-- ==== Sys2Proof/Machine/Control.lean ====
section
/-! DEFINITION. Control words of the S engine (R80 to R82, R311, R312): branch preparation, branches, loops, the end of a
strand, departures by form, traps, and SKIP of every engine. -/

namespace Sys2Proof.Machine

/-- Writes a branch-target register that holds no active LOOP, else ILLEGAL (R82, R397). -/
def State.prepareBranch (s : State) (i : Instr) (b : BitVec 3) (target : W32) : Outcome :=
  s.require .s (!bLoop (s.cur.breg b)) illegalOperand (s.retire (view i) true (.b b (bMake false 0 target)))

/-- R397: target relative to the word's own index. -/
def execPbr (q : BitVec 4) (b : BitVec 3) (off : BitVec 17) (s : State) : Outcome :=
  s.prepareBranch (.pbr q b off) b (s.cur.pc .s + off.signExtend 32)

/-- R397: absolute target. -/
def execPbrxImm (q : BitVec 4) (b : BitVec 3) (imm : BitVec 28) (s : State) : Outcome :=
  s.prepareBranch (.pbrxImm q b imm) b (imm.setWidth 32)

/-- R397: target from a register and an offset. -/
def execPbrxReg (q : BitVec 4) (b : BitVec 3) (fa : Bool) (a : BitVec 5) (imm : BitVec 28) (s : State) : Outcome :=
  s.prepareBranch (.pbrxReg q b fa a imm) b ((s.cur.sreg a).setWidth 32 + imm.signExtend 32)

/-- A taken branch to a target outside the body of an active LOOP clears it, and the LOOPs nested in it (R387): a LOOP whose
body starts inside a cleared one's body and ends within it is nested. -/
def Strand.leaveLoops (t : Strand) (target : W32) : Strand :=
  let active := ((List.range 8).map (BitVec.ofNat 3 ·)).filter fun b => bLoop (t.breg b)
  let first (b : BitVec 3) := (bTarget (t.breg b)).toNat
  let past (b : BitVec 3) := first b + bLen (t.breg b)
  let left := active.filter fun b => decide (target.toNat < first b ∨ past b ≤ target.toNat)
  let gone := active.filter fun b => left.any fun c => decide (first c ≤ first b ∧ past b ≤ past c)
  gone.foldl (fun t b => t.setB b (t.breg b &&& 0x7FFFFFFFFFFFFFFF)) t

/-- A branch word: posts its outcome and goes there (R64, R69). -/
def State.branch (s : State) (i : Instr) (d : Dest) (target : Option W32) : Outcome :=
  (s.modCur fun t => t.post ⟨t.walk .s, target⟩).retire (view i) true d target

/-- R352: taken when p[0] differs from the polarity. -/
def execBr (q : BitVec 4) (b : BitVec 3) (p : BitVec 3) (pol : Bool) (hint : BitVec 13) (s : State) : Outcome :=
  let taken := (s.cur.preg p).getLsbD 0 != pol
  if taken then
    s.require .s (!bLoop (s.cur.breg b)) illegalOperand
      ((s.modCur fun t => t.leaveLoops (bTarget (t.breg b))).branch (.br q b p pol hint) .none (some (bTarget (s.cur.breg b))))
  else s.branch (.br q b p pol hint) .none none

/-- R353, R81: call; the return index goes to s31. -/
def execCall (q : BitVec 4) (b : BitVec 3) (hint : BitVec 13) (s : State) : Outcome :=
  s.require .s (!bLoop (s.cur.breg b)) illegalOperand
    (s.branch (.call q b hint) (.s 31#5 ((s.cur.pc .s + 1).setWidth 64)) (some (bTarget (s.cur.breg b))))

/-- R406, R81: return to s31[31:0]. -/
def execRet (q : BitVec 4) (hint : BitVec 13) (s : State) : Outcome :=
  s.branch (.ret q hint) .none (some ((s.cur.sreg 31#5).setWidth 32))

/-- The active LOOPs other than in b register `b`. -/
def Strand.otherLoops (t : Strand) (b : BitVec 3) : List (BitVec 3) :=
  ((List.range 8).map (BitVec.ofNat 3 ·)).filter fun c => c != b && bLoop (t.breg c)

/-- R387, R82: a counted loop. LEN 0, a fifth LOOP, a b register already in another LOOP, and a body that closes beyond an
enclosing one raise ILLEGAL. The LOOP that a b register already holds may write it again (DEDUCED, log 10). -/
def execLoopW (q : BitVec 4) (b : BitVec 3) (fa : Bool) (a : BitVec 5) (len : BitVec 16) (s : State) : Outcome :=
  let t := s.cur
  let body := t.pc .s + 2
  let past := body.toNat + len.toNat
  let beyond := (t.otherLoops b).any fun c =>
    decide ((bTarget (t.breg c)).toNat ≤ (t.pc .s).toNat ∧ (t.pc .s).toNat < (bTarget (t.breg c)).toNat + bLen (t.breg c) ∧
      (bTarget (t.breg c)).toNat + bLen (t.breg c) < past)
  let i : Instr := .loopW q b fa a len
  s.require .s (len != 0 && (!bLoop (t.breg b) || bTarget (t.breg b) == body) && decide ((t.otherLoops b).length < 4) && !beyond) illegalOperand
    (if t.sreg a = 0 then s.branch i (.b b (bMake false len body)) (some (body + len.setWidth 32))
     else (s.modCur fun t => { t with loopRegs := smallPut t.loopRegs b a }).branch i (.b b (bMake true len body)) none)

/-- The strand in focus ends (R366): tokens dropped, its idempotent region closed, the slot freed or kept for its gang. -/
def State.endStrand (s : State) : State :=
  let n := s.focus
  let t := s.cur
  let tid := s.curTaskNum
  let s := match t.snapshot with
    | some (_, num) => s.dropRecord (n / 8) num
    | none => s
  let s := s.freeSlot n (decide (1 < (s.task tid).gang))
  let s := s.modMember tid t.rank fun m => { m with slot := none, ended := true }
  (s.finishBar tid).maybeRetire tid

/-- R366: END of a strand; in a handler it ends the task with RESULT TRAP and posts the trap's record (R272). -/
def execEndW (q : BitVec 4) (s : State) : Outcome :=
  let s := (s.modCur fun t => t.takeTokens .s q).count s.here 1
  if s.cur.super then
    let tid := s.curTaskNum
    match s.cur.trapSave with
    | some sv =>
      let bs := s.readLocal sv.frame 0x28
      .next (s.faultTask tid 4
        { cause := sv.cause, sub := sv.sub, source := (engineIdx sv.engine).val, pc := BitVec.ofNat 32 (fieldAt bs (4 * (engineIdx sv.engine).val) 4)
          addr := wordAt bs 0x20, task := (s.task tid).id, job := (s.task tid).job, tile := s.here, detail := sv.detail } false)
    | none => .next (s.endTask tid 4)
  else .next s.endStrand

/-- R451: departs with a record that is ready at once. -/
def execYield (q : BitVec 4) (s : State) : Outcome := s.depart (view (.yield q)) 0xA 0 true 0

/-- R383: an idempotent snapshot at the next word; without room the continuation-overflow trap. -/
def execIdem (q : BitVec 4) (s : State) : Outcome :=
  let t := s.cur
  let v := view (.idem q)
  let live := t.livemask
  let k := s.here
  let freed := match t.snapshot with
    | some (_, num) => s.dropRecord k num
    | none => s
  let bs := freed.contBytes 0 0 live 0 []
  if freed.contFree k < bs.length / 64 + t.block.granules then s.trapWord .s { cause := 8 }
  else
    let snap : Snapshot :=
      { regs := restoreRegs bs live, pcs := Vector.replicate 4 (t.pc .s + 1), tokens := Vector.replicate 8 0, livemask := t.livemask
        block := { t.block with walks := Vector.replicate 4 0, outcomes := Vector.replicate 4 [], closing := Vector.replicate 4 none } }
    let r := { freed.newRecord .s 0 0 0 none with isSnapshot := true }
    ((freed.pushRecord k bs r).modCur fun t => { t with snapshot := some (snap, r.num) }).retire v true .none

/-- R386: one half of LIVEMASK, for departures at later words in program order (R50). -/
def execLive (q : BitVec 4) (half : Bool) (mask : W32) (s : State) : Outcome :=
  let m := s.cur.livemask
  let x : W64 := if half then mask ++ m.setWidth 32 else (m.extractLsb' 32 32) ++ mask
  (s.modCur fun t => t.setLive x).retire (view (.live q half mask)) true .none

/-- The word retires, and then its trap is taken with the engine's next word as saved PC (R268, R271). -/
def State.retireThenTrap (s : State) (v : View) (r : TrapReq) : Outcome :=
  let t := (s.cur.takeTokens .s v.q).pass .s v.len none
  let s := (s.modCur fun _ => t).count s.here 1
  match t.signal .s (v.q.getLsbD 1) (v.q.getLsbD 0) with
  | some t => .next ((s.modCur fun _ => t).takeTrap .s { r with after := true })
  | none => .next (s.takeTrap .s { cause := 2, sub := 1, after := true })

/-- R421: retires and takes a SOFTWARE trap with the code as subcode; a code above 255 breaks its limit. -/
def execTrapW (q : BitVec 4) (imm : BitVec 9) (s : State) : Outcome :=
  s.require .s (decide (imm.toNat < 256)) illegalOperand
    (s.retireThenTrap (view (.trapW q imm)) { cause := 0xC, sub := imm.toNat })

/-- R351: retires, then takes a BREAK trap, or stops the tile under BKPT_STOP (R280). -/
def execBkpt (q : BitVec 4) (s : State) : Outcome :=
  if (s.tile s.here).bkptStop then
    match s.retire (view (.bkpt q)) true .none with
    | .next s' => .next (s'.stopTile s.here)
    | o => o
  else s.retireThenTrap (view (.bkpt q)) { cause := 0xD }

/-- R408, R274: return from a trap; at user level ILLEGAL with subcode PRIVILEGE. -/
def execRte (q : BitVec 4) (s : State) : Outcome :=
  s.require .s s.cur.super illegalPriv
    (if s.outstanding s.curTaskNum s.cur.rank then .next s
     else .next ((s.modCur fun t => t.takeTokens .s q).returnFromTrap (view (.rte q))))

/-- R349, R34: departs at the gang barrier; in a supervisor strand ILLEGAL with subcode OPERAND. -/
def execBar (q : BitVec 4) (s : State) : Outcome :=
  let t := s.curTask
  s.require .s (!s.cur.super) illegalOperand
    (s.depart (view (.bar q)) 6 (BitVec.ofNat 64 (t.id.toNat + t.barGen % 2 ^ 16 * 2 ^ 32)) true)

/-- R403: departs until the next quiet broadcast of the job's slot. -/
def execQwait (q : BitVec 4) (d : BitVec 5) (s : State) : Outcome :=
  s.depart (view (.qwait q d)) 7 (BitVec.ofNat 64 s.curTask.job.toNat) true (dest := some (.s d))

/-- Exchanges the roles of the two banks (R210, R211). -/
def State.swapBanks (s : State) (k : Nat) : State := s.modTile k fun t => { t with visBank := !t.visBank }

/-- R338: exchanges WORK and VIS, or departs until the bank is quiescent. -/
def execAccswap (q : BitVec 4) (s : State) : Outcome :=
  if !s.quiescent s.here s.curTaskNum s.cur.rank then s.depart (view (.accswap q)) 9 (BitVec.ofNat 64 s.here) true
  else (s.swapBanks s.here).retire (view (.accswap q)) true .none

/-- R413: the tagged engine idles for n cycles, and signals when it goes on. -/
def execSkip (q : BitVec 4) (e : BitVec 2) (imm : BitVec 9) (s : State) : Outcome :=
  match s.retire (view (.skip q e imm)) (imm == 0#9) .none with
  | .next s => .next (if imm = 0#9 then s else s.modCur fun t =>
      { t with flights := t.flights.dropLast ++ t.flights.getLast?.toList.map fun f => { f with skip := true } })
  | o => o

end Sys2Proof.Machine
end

•••

* [Work required]
In the entries above, restate word for word the lines between the one holding "(if t.sreg a" and the one holding "its gang. -/", inclusive, and nothing besides.

* [Answer to this task]
    (if t.sreg a = 0 then s.branch i (.b b (bMake false len body)) (some (body + len.setWidth 32))
     else (s.modCur fun t => { t with loopRegs := smallPut t.loopRegs b a }).branch i (.b b (bMake true len body)) none)

/-- The strand in focus ends (R366): tokens dropped, its idempotent region closed, the slot freed or kept for its gang. -/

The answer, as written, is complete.